EXTRACTED MATERIAL:
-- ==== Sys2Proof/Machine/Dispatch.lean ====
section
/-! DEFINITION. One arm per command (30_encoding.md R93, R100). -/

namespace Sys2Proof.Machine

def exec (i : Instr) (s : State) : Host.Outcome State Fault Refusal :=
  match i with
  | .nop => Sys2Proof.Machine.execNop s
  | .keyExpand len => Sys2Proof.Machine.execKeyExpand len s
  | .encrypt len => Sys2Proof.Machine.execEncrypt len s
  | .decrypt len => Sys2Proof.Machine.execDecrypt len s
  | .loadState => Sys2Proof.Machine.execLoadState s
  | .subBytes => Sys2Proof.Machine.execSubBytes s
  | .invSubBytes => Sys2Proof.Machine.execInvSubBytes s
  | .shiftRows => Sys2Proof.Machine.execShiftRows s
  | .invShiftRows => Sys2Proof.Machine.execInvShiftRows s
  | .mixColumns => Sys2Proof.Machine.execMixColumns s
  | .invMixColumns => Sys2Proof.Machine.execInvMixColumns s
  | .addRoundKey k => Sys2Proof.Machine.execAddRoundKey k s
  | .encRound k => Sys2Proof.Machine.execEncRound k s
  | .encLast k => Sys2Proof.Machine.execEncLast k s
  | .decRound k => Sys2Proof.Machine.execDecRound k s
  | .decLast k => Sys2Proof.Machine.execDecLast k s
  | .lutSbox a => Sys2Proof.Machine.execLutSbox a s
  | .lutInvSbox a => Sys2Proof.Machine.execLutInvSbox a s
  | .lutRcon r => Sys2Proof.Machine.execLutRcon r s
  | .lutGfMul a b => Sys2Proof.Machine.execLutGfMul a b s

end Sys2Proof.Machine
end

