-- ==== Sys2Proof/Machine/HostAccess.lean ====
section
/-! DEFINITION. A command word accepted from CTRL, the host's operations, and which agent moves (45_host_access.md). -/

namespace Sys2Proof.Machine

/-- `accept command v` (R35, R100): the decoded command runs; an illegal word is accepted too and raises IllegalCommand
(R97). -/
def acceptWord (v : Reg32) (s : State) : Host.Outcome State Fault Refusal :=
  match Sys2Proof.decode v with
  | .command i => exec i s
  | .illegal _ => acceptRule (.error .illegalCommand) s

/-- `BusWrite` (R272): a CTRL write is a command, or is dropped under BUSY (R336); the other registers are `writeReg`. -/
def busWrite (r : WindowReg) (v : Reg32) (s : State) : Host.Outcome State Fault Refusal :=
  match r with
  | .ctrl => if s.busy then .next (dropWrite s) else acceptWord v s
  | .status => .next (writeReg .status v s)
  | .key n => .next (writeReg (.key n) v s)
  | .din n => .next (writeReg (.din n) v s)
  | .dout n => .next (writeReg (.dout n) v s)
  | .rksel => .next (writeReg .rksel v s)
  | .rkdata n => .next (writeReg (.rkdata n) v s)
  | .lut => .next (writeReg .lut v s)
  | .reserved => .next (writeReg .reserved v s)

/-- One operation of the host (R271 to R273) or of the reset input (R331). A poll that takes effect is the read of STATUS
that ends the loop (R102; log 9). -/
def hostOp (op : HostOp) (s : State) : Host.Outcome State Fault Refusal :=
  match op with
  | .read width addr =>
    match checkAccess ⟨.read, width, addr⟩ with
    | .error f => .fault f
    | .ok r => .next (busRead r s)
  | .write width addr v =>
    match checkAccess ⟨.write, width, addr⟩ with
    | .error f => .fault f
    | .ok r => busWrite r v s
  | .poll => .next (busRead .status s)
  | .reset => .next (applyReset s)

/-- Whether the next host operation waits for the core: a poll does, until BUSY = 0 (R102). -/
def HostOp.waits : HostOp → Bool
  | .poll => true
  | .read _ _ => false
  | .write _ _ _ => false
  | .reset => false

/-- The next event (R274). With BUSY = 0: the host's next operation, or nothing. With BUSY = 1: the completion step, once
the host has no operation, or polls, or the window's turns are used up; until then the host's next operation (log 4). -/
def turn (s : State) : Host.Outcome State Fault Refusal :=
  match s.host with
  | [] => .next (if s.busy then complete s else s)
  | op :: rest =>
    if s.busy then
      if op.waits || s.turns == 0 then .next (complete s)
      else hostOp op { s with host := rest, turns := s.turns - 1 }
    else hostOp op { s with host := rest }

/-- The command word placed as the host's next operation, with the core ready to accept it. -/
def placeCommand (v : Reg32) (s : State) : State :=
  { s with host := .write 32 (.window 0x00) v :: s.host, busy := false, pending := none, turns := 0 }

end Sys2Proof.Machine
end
--
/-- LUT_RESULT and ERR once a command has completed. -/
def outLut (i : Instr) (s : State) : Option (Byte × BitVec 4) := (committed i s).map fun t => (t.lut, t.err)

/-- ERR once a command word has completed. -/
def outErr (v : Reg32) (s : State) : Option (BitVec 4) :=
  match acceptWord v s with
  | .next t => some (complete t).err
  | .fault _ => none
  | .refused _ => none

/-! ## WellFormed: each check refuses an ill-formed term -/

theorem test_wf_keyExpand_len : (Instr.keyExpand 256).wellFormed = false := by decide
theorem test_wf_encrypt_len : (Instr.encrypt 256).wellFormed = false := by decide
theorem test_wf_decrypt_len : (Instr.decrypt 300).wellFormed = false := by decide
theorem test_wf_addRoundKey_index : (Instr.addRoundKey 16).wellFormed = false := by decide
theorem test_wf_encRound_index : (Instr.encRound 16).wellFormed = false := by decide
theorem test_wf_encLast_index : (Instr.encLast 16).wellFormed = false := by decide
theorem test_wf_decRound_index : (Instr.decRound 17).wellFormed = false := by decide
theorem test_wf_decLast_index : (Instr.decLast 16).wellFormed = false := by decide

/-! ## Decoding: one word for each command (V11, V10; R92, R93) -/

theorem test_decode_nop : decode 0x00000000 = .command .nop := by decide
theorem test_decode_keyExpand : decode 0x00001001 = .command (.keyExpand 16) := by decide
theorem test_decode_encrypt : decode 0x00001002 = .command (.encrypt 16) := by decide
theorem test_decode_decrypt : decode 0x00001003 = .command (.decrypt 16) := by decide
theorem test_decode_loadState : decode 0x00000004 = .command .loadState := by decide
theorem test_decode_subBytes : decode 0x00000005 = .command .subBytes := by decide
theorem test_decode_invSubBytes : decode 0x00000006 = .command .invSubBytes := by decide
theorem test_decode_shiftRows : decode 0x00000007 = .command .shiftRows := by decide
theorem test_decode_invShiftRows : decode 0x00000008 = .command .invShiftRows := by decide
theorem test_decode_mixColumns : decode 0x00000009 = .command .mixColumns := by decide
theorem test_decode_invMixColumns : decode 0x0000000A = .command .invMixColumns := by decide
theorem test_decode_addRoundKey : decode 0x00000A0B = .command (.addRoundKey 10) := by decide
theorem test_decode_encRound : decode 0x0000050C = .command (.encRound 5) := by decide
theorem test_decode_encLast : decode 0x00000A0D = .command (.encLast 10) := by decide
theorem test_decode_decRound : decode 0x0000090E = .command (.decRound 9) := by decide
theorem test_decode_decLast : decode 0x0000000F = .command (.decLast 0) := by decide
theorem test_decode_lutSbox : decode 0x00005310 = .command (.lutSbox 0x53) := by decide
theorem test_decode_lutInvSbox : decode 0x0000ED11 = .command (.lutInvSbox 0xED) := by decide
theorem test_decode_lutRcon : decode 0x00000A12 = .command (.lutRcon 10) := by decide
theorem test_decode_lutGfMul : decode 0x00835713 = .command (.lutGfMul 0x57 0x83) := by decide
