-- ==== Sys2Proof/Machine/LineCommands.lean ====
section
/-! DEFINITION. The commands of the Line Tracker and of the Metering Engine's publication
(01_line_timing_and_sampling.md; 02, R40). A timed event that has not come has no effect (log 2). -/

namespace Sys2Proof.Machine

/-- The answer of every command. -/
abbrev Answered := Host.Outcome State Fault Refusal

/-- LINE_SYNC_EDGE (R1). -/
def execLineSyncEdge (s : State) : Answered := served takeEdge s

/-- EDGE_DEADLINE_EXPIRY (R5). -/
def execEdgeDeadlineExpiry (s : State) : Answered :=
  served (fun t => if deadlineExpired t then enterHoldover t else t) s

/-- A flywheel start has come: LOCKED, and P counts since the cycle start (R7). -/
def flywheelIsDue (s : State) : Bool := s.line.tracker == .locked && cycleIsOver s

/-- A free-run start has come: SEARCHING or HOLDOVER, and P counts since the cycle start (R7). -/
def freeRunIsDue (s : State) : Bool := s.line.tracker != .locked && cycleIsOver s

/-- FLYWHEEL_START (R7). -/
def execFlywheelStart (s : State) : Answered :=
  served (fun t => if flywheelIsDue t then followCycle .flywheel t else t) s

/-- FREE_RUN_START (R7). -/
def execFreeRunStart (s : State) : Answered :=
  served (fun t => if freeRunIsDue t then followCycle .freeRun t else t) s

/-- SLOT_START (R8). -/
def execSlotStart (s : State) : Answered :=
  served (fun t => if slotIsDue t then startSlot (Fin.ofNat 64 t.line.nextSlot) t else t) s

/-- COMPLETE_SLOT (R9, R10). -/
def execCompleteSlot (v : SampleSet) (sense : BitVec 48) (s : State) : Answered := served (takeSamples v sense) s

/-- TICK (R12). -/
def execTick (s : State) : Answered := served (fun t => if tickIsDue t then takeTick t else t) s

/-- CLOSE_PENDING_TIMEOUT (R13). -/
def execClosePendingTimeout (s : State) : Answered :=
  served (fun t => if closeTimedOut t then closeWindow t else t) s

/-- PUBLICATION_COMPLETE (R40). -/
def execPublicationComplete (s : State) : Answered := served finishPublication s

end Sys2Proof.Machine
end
* * *
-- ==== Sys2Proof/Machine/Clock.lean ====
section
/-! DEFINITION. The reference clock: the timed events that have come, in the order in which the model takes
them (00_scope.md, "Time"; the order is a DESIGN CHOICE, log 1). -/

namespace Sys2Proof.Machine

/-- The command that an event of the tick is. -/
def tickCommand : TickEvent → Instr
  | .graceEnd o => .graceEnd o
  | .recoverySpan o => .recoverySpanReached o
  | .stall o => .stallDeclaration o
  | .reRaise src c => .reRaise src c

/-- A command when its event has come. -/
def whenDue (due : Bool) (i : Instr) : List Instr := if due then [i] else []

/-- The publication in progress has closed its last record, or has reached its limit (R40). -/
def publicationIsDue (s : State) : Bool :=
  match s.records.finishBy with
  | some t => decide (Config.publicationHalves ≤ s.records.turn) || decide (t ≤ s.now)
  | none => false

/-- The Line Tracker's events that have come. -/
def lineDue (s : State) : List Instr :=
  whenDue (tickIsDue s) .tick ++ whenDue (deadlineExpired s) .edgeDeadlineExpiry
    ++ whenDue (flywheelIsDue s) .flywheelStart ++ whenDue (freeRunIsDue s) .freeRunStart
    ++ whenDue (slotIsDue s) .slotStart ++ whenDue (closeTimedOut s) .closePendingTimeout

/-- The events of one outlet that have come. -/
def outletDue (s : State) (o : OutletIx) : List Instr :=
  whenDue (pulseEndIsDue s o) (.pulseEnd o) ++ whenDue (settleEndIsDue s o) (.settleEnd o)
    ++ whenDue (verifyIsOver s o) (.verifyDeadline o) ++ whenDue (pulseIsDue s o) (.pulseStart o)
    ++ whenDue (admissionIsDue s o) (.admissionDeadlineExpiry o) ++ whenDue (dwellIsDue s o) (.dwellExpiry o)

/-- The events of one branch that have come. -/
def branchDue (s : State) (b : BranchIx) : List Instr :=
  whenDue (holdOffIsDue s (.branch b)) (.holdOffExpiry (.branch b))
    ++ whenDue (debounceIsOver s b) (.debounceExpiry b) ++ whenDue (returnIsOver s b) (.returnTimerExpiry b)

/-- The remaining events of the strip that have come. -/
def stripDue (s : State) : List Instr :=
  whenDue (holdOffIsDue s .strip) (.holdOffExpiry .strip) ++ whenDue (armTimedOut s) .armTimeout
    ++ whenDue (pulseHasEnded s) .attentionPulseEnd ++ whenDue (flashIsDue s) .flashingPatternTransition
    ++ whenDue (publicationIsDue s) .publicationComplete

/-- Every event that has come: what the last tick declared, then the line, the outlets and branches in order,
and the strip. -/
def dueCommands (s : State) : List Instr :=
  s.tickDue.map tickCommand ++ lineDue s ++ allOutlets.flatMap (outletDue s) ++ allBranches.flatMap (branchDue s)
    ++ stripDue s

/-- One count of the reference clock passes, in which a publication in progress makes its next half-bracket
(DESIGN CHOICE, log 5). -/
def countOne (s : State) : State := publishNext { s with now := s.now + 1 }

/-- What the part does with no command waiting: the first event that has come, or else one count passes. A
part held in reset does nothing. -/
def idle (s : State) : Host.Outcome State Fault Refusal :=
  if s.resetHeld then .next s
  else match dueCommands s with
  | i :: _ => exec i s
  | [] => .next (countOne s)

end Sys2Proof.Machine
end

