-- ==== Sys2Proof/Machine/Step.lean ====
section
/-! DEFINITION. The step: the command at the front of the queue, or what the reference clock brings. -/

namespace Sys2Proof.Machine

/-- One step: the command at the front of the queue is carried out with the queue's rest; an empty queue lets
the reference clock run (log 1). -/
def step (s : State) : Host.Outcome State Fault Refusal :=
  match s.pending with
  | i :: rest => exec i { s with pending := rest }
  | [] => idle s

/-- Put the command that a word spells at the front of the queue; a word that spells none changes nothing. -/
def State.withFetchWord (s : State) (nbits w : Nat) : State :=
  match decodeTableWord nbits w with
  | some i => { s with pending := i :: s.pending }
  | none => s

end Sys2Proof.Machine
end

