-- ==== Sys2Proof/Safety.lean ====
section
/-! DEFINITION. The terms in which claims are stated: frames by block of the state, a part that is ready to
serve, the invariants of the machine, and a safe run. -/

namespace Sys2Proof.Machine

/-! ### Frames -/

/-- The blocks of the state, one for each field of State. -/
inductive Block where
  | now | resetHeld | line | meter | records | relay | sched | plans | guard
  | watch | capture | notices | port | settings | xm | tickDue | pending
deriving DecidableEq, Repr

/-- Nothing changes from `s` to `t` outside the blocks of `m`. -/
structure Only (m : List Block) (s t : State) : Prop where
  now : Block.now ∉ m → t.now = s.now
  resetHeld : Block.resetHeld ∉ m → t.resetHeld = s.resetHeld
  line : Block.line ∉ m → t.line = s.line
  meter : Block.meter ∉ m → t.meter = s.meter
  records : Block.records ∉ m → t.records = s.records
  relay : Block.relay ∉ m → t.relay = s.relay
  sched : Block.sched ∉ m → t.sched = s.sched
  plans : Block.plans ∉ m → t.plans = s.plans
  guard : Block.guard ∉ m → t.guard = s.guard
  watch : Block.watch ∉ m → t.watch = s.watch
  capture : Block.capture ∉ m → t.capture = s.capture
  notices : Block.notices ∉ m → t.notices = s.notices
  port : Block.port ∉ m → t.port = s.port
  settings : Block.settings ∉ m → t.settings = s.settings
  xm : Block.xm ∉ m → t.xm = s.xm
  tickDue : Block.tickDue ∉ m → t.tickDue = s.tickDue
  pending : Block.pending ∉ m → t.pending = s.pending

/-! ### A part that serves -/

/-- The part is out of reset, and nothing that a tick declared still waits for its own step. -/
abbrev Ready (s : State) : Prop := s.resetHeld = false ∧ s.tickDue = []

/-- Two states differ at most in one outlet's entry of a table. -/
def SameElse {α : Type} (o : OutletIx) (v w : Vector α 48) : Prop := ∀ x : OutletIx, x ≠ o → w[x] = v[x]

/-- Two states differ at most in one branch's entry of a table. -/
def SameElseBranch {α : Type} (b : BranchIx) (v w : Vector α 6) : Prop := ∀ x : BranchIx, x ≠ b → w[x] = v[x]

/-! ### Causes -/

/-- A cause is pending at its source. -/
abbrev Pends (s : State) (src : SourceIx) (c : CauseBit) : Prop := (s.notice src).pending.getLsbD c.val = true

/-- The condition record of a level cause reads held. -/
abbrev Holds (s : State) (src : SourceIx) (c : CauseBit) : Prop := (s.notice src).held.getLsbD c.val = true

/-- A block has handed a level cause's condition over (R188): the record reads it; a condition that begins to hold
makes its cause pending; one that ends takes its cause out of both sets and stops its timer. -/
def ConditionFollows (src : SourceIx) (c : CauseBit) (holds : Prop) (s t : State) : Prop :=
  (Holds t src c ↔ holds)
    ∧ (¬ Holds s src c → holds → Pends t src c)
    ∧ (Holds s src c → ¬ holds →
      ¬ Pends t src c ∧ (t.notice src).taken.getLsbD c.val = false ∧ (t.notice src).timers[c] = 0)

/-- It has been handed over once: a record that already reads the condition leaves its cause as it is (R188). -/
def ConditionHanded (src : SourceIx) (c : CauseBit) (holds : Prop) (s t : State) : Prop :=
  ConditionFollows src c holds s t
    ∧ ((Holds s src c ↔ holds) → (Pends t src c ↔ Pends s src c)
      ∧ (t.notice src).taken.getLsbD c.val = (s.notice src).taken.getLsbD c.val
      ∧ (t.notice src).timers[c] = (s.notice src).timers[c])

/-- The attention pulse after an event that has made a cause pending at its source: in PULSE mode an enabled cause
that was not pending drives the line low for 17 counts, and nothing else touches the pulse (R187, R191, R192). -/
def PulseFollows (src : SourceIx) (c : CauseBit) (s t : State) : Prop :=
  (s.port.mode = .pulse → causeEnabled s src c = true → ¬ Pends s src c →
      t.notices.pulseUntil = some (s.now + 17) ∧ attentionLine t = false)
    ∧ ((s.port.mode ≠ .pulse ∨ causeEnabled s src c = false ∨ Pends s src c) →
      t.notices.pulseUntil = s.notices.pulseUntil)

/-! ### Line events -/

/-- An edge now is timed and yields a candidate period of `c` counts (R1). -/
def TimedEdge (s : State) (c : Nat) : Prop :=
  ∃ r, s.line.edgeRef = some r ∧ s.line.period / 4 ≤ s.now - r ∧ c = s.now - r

WORK REQUEST:
Please state how many lines in the listing hold the string "BitVec", giving the number alone.

EXERCISE SOLUTION:
3